In the case of memory-mapped I/O, a minor page fault is when a page exists in memory, but the memory management unit of the system hasn’t yet marked it as being loaded when it is accessed by the process. This would happen when a block of data has been loaded into the kernel page cache, but has not yet been mapped and connected to the appropriate location in the process’s virtual memory space.
The role of the Translation Lookaside Buffer
When you use mmap, the operating system sets up virtual memory page mappings so a file or device appears as part of the process’s address space, therefore it interacts with Page Tables infrastructure. Creating memory mappings(e.g., mmaping a file) populates entries in the page tables, while altering or removing mappings (e.g., munmap, mprotect) often requires invalidating stale TLB entries so that future memory accesses don’t use incorrect translations.

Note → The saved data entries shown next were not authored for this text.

/-- The unknown words, family by family, as 30_encoding.md section 3 lists them, and the policy they are executed by. That
5xyN and 9xyN are unknown is the spec's decision D19, and that the event holds the word with its PC its decision D21 (log
11). -/
def Obligations.UnknownWordsAreExactlyThese : Prop :=
  (∀ op : Word, (∃ op', decode op = .unknown op') ↔
    (op.toNat / 4096 = 0x5 ∧ op.toNat % 16 ≠ 0) ∨
    (op.toNat / 4096 = 0x8 ∧ (op.toNat % 16 = 0x8 ∨ op.toNat % 16 = 0x9 ∨ op.toNat % 16 = 0xA ∨ op.toNat % 16 = 0xB ∨
      op.toNat % 16 = 0xC ∨ op.toNat % 16 = 0xD ∨ op.toNat % 16 = 0xF)) ∨
    (op.toNat / 4096 = 0x9 ∧ op.toNat % 16 ≠ 0) ∨
    (op.toNat / 4096 = 0xE ∧ op.toNat % 256 ≠ 0x9E ∧ op.toNat % 256 ≠ 0xA1) ∨
    (op.toNat / 4096 = 0xF ∧ op.toNat % 256 ≠ 0x07 ∧ op.toNat % 256 ≠ 0x0A ∧ op.toNat % 256 ≠ 0x15 ∧
      op.toNat % 256 ≠ 0x18 ∧ op.toNat % 256 ≠ 0x1E ∧ op.toNat % 256 ≠ 0x29 ∧ op.toNat % 256 ≠ 0x33 ∧
      op.toNat % 256 ≠ 0x55 ∧ op.toNat % 256 ≠ 0x65)) ∧
  (∀ op op' : Word, decode op = .unknown op' → op' = op) ∧
  (∀ s : State, s.mode = .running → Fetchable s.pc → decode s.fetchWord = .unknown s.fetchWord →
    ∃ t, dispatcherStep s = .next t ∧ t.mode = .running ∧ t.unk = some ⟨s.fetchWord, s.pc⟩ ∧ t.pc = s.pc + 2#16)

/-- The decoder agrees with the opcode table read as masks: an instruction's row is the first row the word matches, and an
unknown word matches none. -/
def Obligations.DecodePicksTheFirstMatchingRow : Prop :=
  ∀ op : Word,
    (∀ i, decode op = .instr i → opcodeTable.find? (fun r => r.fits op) = some i.row) ∧
    (∀ op', decode op = .unknown op' → opcodeTable.find? (fun r => r.fits op) = none)

/-- The text an instruction is written as (30_encoding.md section 4, the spec's decision D32; the layout is the model's, log
19) is read back as the same line, which stands for the same instruction and assembles to its word. -/
def Obligations.AssemblerReadsWhatItWrites : Prop :=
  ∀ i : Instr, i.wf = true →
    parseLine (asmText i) = some (asmLine i) ∧ assembleLine (asmLine i) = some i ∧ assembleText (asmText i) = some (encode i)

/-! ### Fetch, step, unknown opcodes (20_memory.md, 40_dispatch.md) -/

/-- R62: the opcode is the byte at PC times 256 plus the byte at PC + 1. -/
def Obligations.FetchIsBigEndian : Prop :=
  ∀ (s : State) (a b : Addr), s.pc.toNat ≤ 0xFFE → a.toNat = s.pc.toNat → b.toNat = s.pc.toNat + 1 →
    s.fetchWord.toNat = (s.readMem a).toNat * 256 + (s.readMem b).toNat

/-- When the bytes at PC decode to a well-formed instruction, a step runs `exec` of it. Around `exec` the step takes the
`step` event off the list, puts the outputs of the last event back to 0 and marks the loader's window closed; PC still
holds the instruction's address. -/
def Obligations.StepRunsTheDecodedInstruction : Prop :=
  ∀ (s : State) (i : Instr), s.nextEvent = .step → s.mode = .running → Fetchable s.pc → decode s.fetchWord = .instr i →
    step s = exec i { s with events := s.events.tail, fbStrobe := false, unk := none, started := true }

/-- SYS addr logs its word and PC and advances by 2; nothing else changes (40_dispatch.md section 2; the name and the row
are the spec's decision D20). -/
def Obligations.SysLogsAndSkips : Prop :=
  ∀ (nnn : Addr) (s : State), ∃ t, exec (.sys nnn) s = .next t ∧
    t.unk = some ⟨BitVec.ofNat 16 nnn.toNat, s.pc⟩ ∧ t.pc = s.pc + 2#16 ∧
    Unchanged s t (fun p => p = .unk ∨ p = .pc)

/-- A step on an unknown word logs it and advances by 2; of the machine's state only PC and the outputs change (the
spec's decision D21; `started` and `events` are the bookkeeping of logs 4 and 1). -/
def Obligations.UnknownOpcodeIsLoggedAndSkipped : Prop :=
  ∀ (s : State) (op : Word), s.nextEvent = .step → s.mode = .running → Fetchable s.pc → decode s.fetchWord = .unknown op →
    ∃ t, step s = .next t ∧ t.unkEvt = true ∧ t.unkOp = s.fetchWord ∧ t.unkPc = s.pc ∧ t.fbStrobe = false ∧
      t.pc = s.pc + 2#16 ∧
      Unchanged s t (fun p => p = .pc ∨ p = .unk ∨ p = .fbStrobe ∨ p = .started ∨ p = .events)

/-- A step answers a next state whenever the next event is not the loader's: no instruction, mode or PC stops the model. -/
def Obligations.StepAlwaysAnswersOutsideTheLoader : Prop :=
  ∀ s : State, (∀ a b, s.nextEvent ≠ .load a b) → (∀ image, s.nextEvent ≠ .loadRom image) → ∃ t, step s = .next t

/-! ### Errors and halt (60_exceptions.md) -/

/-- A Running step halts on a bad PC, range before alignment, and then only MODE and the outputs change (the spec's
decision D9). -/
def Obligations.BadPcHaltsAtFetch : Prop :=
  ∀ s : State, s.nextEvent = .step → s.mode = .running → ¬ Fetchable s.pc →
    ∃ t, step s = .next t ∧
      (s.pc.toNat > 0xFFE → t.mode = .halted .pcOutOfRange) ∧
      (s.pc.toNat ≤ 0xFFE → t.mode = .halted .pcMisaligned) ∧
      t.fbStrobe = false ∧ t.unk = none ∧
      Unchanged s t (fun p => p = .mode ∨ p = .fbStrobe ∨ p = .unk ∨ p = .started ∨ p = .events)

/-- Halt is precise: a dispatcher step that halts a Running CORE changes MODE and the outputs only, whichever instruction
or fetch raised it (the spec's decision D23). -/
def Obligations.HaltIsPrecise : Prop :=
  ∀ (s t : State) (code : HaltCode), s.mode = .running → dispatcherStep s = .next t → t.mode = .halted code →
    t = { s with mode := .halted code, fbStrobe := false, unk := none, started := true }

/-- A Halted CORE takes no dispatcher step and leaves Halted only by reset (60_exceptions.md section 2). That a `step` request
then answers a next state is the model's reading (log 10), and that the outputs go back to 0 its log 8. -/
def Obligations.OnlyResetLeavesHalted : Prop :=
  ∀ (s : State) (code : HaltCode), s.mode = .halted code →
    dispatcherStep s = .next { s with fbStrobe := false, unk := none } ∧
    (∀ e t, applyEvent e s = .next t → e ≠ .rst → t.mode = .halted code) ∧
    (∃ t, applyEvent .rst s = .next t ∧ t.mode = .running)

/-! ### Register file (41_register_alu.md) -/

/-- R150: LD Vx, byte, its encoding and its effect. -/
def Obligations.LoadByteSetsRegister : Prop :=
  ∀ (x : Reg) (kk : Byte), decode (wordX 0x6000#16 x (kk.setWidth 16)) = .instr (.ldByte x kk) ∧
    ∀ s : State, ∃ t, exec (.ldByte x kk) s = .next t ∧ t.reg x = kk ∧ t.pc = s.pc + 2#16 ∧
      Unchanged s t (fun p => p = .v x ∨ p = .pc)

/-- R151: ADD Vx, byte, its encoding and its effect: the sum modulo 256, VF written only as an ordinary destination. -/
def Obligations.AddByteWrapsWithoutFlag : Prop :=
  ∀ (x : Reg) (kk : Byte), decode (wordX 0x7000#16 x (kk.setWidth 16)) = .instr (.addByte x kk) ∧
    ∀ s : State, ∃ t, exec (.addByte x kk) s = .next t ∧
      (t.reg x).toNat = ((s.reg x).toNat + kk.toNat) % 256 ∧ t.pc = s.pc + 2#16 ∧
      Unchanged s t (fun p => p = .v x ∨ p = .pc)

/-- R152: LD Vx, Vy, its encoding and its effect; with x = y only PC changes. -/
def Obligations.LoadRegisterCopies : Prop :=
  ∀ x y : Reg, decode (wordXY 0x8000#16 x y) = .instr (.ldReg x y) ∧
    ∀ s : State, ∃ t, exec (.ldReg x y) s = .next t ∧ t.reg x = s.reg y ∧ t.pc = s.pc + 2#16 ∧
      Unchanged s t (fun p => (p = .v x ∧ x ≠ y) ∨ p = .pc)

/-- OR, AND and XOR combine the operands bit by bit and write no flag. -/
def Obligations.LogicOperatesBitByBit : Prop :=
  ∀ (x y : Reg) (s : State),
    (∃ t, exec (.orReg x y) s = .next t ∧ t.pc = s.pc + 2#16 ∧
      (∀ k < 8, (t.reg x).getLsbD k = ((s.reg x).getLsbD k || (s.reg y).getLsbD k)) ∧
      Unchanged s t (fun p => p = .v x ∨ p = .pc)) ∧
    (∃ t, exec (.andReg x y) s = .next t ∧ t.pc = s.pc + 2#16 ∧
      (∀ k < 8, (t.reg x).getLsbD k = ((s.reg x).getLsbD k && (s.reg y).getLsbD k)) ∧
      Unchanged s t (fun p => p = .v x ∨ p = .pc)) ∧
    (∃ t, exec (.xorReg x y) s = .next t ∧ t.pc = s.pc + 2#16 ∧
      (∀ k < 8, (t.reg x).getLsbD k = ((s.reg x).getLsbD k != (s.reg y).getLsbD k)) ∧
      Unchanged s t (fun p => p = .v x ∨ p = .pc))

/-- 8xy4 sets VF to 1 exactly when the unbounded sum exceeds 255; 7xkk computes the same wrapped sum and sets no
flag (41_register_alu.md section 4). With x = F the flag is what VF holds: the spec's decision D13 (log 11). -/
def Obligations.CarryIsTheUnboundedSum : Prop :=
  ∀ (x y : Reg) (s : State),
    (∃ t, exec (.addReg x y) s = .next t ∧ t.pc = s.pc + 2#16 ∧
      (t.reg vf = 1#8 ↔ (s.reg x).toNat + (s.reg y).toNat > 255) ∧ (t.reg vf = 0#8 ∨ t.reg vf = 1#8) ∧
      (x ≠ vf → (t.reg x).toNat = ((s.reg x).toNat + (s.reg y).toNat) % 256) ∧
      Unchanged s t (fun p => p = .v x ∨ p = .v vf ∨ p = .pc)) ∧
    (∀ kk : Byte, ∃ t, exec (.addByte x kk) s = .next t ∧
      (t.reg x).toNat = ((s.reg x).toNat + kk.toNat) % 256 ∧ (x ≠ vf → t.reg vf = s.reg vf))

Limitations of memory mapping
Memory-mapped I/O ends up being less scalable than standard I/O, for example when you have a lot of small files, or too many processes accessing memory mapping. For this reason is commonly not used in DBMS or other latency-critical applications. In particular, there is a lack of control for the developer on the synchronization between memory and disk, and databases developers prefer to develop their own Buffer Pool
OS Page Cache
The OS page cache is a region of main memory that stores recently accessed file system blocks. Key points:
- It adjusts dynamically based on system RAM usage, shrinking when applications need memory, and growing when more file I/O occurs.
- If a file-backed page is read from disk, the OS places it in the page cache. Subsequent reads can come from memory instead of hitting disk again.
- Pages used by
mmaped files can also reside in the page cache, but are accessed via the process’s virtual memory mappings rather than a direct read syscall.
This cache is distinct from the CPU caches (L1, L2, L3), which are hardware-managed and sit directly on the processor die. The OS page cache is simply a portion of RAM the kernel uses to speed up I/O operations on files or block devices. If you have a system with a large amount of free memory, the kernel will use as much of that as feasible for the page cache to improve performance.
Important
RAM Pages: Any data a process is actively using might also be in CPU caches (a different layer of caching managed by hardware). The OS page cache is a software-managed cache for file-backed data in system memory. It does not directly store application-allocated anonymous pages (like those returned by
malloc), though processes can map those pages privately.